O diagnóstico precoce depende, entre outros fatores, do reconhecimento pelos pais e cuidadores de que algo não vai bem e que precisa ser investigado pelo médico. Os Sinais e Sintomas dependem da localização e do grau de espalhamento da doença, geralmente vêm em conjunto, são persistentes e progressivos.

A leucemia, o grupo mais frequente, pode se apresentar com palidez, manchas roxas, febre, sangramentos inexplicados, dores no corpo, inapetência, irritabilidade. Ínguas são frequentemente palpadas em crianças e costumam fazer parte de processos infecciosos benignos. Ínguas suspeitas são grandes, confluentes, duras, indolores, fixas e sem evidência de causa infecciosa. Vômitos e dores de cabeça, principalmente pela manhã, sinais neurológicos como diminuição de força, alteração da marcha ou da visão, podem sugerir tumor do sistema nervoso central, assim como aumento do perímetro craniano de forma anormal, em lactentes. Ainda devem ser valorizados pupila esbranquiçada em crianças pequenas, massa no abdome, caroços em qualquer lugar do corpo, perda de apetite e emagrecimento injustificados nos últimos 3 meses, tosse persistente, falta de ar e sudorese noturna importante sem causa aparente.

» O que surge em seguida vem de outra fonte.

/-! ### Requests -/

/-- Nodes 0xCC to 0xCF: the hub-store quadrants. -/
def pktToHub (p : Pkt) : Bool := decide (0xCC ≤ p.dest ∧ p.dest < 0xD0)
/-- The lines of a hub-store access. -/
def pktHubLines (p : Pkt) : List Nat := (List.range (pktCount p)).map (fun i => (pktAddr p) / 64 + i)
def pktHubOk (p : Pkt) : Bool := (pktLinesOk p) && decide ((pktAddr p) + 64 * (pktCount p) ≤ 2 ^ 28)
/-- A poisoned line reaches a tile's stores (Table 11-8): the tenant recovers, and in a recovery under way it is lost (R223). -/
def State.poisonedLoad (s : State) (t : Nat) : State :=
  match (s.ten t).recov with
  | some r => s.lost t r
  | none => if (s.ten t).img.isSome then s.startRecovery t .masked none s.lastSeq else s
/-- Lines written to the hub store, with their mark. -/
def State.hubWrite (s : State) (p : Pkt) : State :=
  let n := s.noc
  let others := n.hubPoison.filter (fun x => !(pktHubLines p).contains x)
  { s with noc := { n with
    hub := n.hub.writeBytes (pktAddr p) (pktLines p)
    hubPoison := if p.poison then (pktHubLines p) ++ others else others
    hubUe := if p.poison then min 0xFF (n.hubUe + (pktCount p)) else n.hubUe
    poisonSeen := n.poisonSeen || p.poison } }
/-- A corrected and an uncorrectable word of the hub store under the first line of a packet (R330). -/
def State.hubCeAt (s : State) (p : Pkt) : State :=
  { s with noc := { s.noc with hubCe := satInc s.noc.hubCe 0xFFFF } }.report 0x0602 clsCorrected p.dest none (pktAddr p)
def State.hubUeAt (s : State) (p : Pkt) : State :=
  { s with noc := { s.noc with
    hubUe := satInc s.noc.hubUe 0xFF, poisonSeen := true
    hubPoison := (pktAddr p) / 64 :: s.noc.hubPoison.filter (fun x => x ≠ (pktAddr p) / 64) } }.report 0x0603 clsDegraded p.dest none (pktAddr p)
/-- Lines read from the hub store, with what the code of a word finds (R330). An error of three or more bits is detected, miscorrected
or undetected, as a free value says, and its word is then a free value (R141's outcomes, taken for the same code). -/
def State.hubRead (s : State) (p : Pkt) (err : ErrFound) : State :=
  let s := match err with
    | .clean => s
    | .single => s.hubCeAt p
    | .double => s.hubUeAt p
    | .multi =>
      let r := s.freshNat
      if r.1 % 3 = 0 then r.2.hubUeAt p
      else
        let v := r.2.freshDWord
        let s := { v.2 with noc := { v.2.noc with hub := v.2.noc.hub.writeBytes (pktAddr p) (leBytes v.1.toNat 8) } }
        if r.1 % 3 = 1 then s.hubCeAt p else s
  s.answerData p ((pktHubLines p).any (fun x => s.noc.hubPoison.contains x)) (s.noc.hub.readBytes (pktAddr p) (64 * (pktCount p)))

/-- The hub may touch the store of a tile that a request names (R79, R140): a program store only while the tile has no image or its
image is being restored; any other store while the tile has no image, stands at a closed boundary, or has stopped with every command
complete. A request that finds its tile otherwise waits. -/
def State.hubMayTouch (s : State) (p : Pkt) (wr : Bool) : Bool :=
  match pktStore p, s.tileFate p with
  | some z, .here (some l) =>
    let t := s.tile l
    if wr && decide (z.1 < 6) then
      !t.hasImg || (s.ten (s.ltile l).ten).recov.any (fun r => decide (r.phase = .placed))
    else !t.hasImg || (t.atClosed && !t.inEcyc) || t.settled
  | _, _ => true
/-- Word `j` of the array banks of tile `l` is uncorrectable at a read of the hub (R144). -/
def State.bankUe (s : State) (l j : Nat) : State :=
  let s := s.updTile l (fun t => t.setUe (j / 8192) 2)
  if (s.ltile l).bound then s.arrayUe (s.ltile l).ten l (j / 8192) (j % 8192) else s
/-- A read of the hub of word `j` of the array banks of tile `l` (R141, R143, R144): whether the word is bad, and what it leaves. -/
def State.bankRead (s : State) (l j : Nat) (err : ErrFound) : Bool × State :=
  match err with
  | .clean => (false, s)
  | .single => (false, s.updTile l (fun t => t.countCe (j / 8192)))
  | .double => (true, s.bankUe l j)
  | .multi =>
    let r := s.freshNat
    if r.1 % 3 = 0 then (true, r.2.bankUe l j)
    else
      let v := r.2.freshDWord
      (false, v.2.updTile l (fun t =>
        { (if r.1 % 3 = 1 then t.countCe (j / 8192) else t) with banks := Map.set t.banks j v.1 }))

/-- PKT_REQ_WRITE (R317, R318): lines enter a store of the tile, or the hub store. `ce` is a flit word corrected on the way. -/
def execPktReqWrite (p : Pkt) (ce : Option (BitVec 12)) (s : State) : Out :=
  if s.hubMayTouch p true = false then .next s else
  .next (s.carry p 0 1 ce (fun s l =>
    if (pktToHub p) then (if (pktHubOk p) then s.hubWrite p else s.answerError p)
    else match (pktStore p), l with
      | some z, some l =>
        if p.poison then s.poisonedLoad p.ten else s.updTile l (fun t => t.setStoreBytes z.1 z.2.2 z.2.1 (pktLines p))
      | _, _ => s.answerError p))
/-- PKT_REQ_READ (R317, R318): DATA with the lines goes back. `err` is what the code of the hub store finds (R330), or that of the first
word read of a tile's array banks (R141). -/
def execPktReqRead (p : Pkt) (ce : Option (BitVec 12)) (err : ErrFound) (s : State) : Out :=
  if s.hubMayTouch p false = false then .next s else
  .next (s.carry p 0 2 ce (fun s l =>
    if (pktToHub p) then (if (pktHubOk p) then s.hubRead p err else s.answerError p)
    else match (pktStore p), l with
      | some z, some l =>
        let r := s.bankRead l (z.2.1 / 8) (if z.1 = 8 then err else .clean)
        let t := r.2.tile l
        r.2.answerData p r.1 ((List.range (64 * (pktCount p))).map (fun i => t.storeByte z.1 z.2.2 (z.2.1 + i)))
      | _, _ => s.answerError p))
/-- The register that a REG packet names, as an offset of PF BAR0: the packet's offset in the tile's TIL window (Table 18-1). -/
def pktTil (p : Pkt) : Nat := 0x1000000 + 0x10000 * p.dest + pktField p 0x10 4 % 0x10000
/-- PKT_REQ_REG_RD (R317): REG_DATA with the register's value goes back. -/
def execPktReqRegRd (p : Pkt) (ce : Option (BitVec 12)) (s : State) : Out :=
  .next (s.carry p 0 4 ce (fun s _ =>
    if p.dest < 200 then (s.answer p 3 false (zeros 7 ++ leBytes (s.readReg (pktTil p)) 4)).readEffect (pktTil p) else s.answerError p))
/-- PKT_REQ_REG_WR (R317): the enabled bytes of the register are written. -/
def execPktReqRegWr (p : Pkt) (ce : Option (BitVec 12)) (s : State) : Out :=
  .next (s.carry p 0 5 ce (fun s _ =>
    if p.dest < 200 then s.writeReg 0 (pktTil p) (pktField p 0x14 4) (pktField p 0x18 1 % 16) .ok else s.answerError p))

/-! ### Answers -/

/-- PKT_RSP_DATA (R317, R319): the requester has the lines; a poisoned line makes it DATA_UE, and at a tile the tenant recovers
(Table 11-8). -/
def execPktRspData (p : Pkt) (ce : Option (BitVec 12)) (s : State) : Out :=
  .next (s.carry p 1 1 ce (fun s _ =>
    let s := s.gets p.dest p.tag (if p.poison then stDataUe else stOk) (pktLines p)
    if p.poison && decide (p.dest < 200 ∧ p.ten ≠ 0) then s.poisonedLoad p.ten else s))
/-- PKT_RSP_REG_DATA (R317): the requester has the register's value. -/
def execPktRspRegData (p : Pkt) (ce : Option (BitVec 12)) (s : State) : Out :=
  .next (s.carry p 1 3 ce (fun s _ => s.gets p.dest p.tag stOk (leBytes (pktField p 0x10 4) 4)))
/-- PKT_RSP_ERROR (R317): the request completes with the packet's status, as a completion status (Table 12-9). -/
def execPktRspError (p : Pkt) (ce : Option (BitVec 12)) (s : State) : Out :=
  .next (s.carry p 1 0xF ce (fun s _ =>
    let st := pktField p 0x09 1
    s.gets p.dest p.tag (if st = 2 then stRegion else if st = 1 then stDataUe else stOk) []))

A criança e o jovem podem ter bom estado geral no início do quadro, o que dificulta a relação com doença de tamanha gravidade. Algumas vezes, na primeira consulta pode não haver dados suficientes para a suspeita, já que se trata de doença infrequente, com sintomas inespecíficos e comuns a doenças benignas e habituais. É importante o retorno ao pediatra casos os sintomas persistam.

Os desfechos clínicos das crianças e adolescentes acometidos pelo câncer no Brasil refletem os cuidados de saúde que eles recebem tanto na atenção primária quanto na terciária. Finalmente temos o apoio e a força da Lei para melhorias. Precisamos fazer valer o que ela estabelece, tendo como meta a superação das taxas de sobrevida dos países ricos.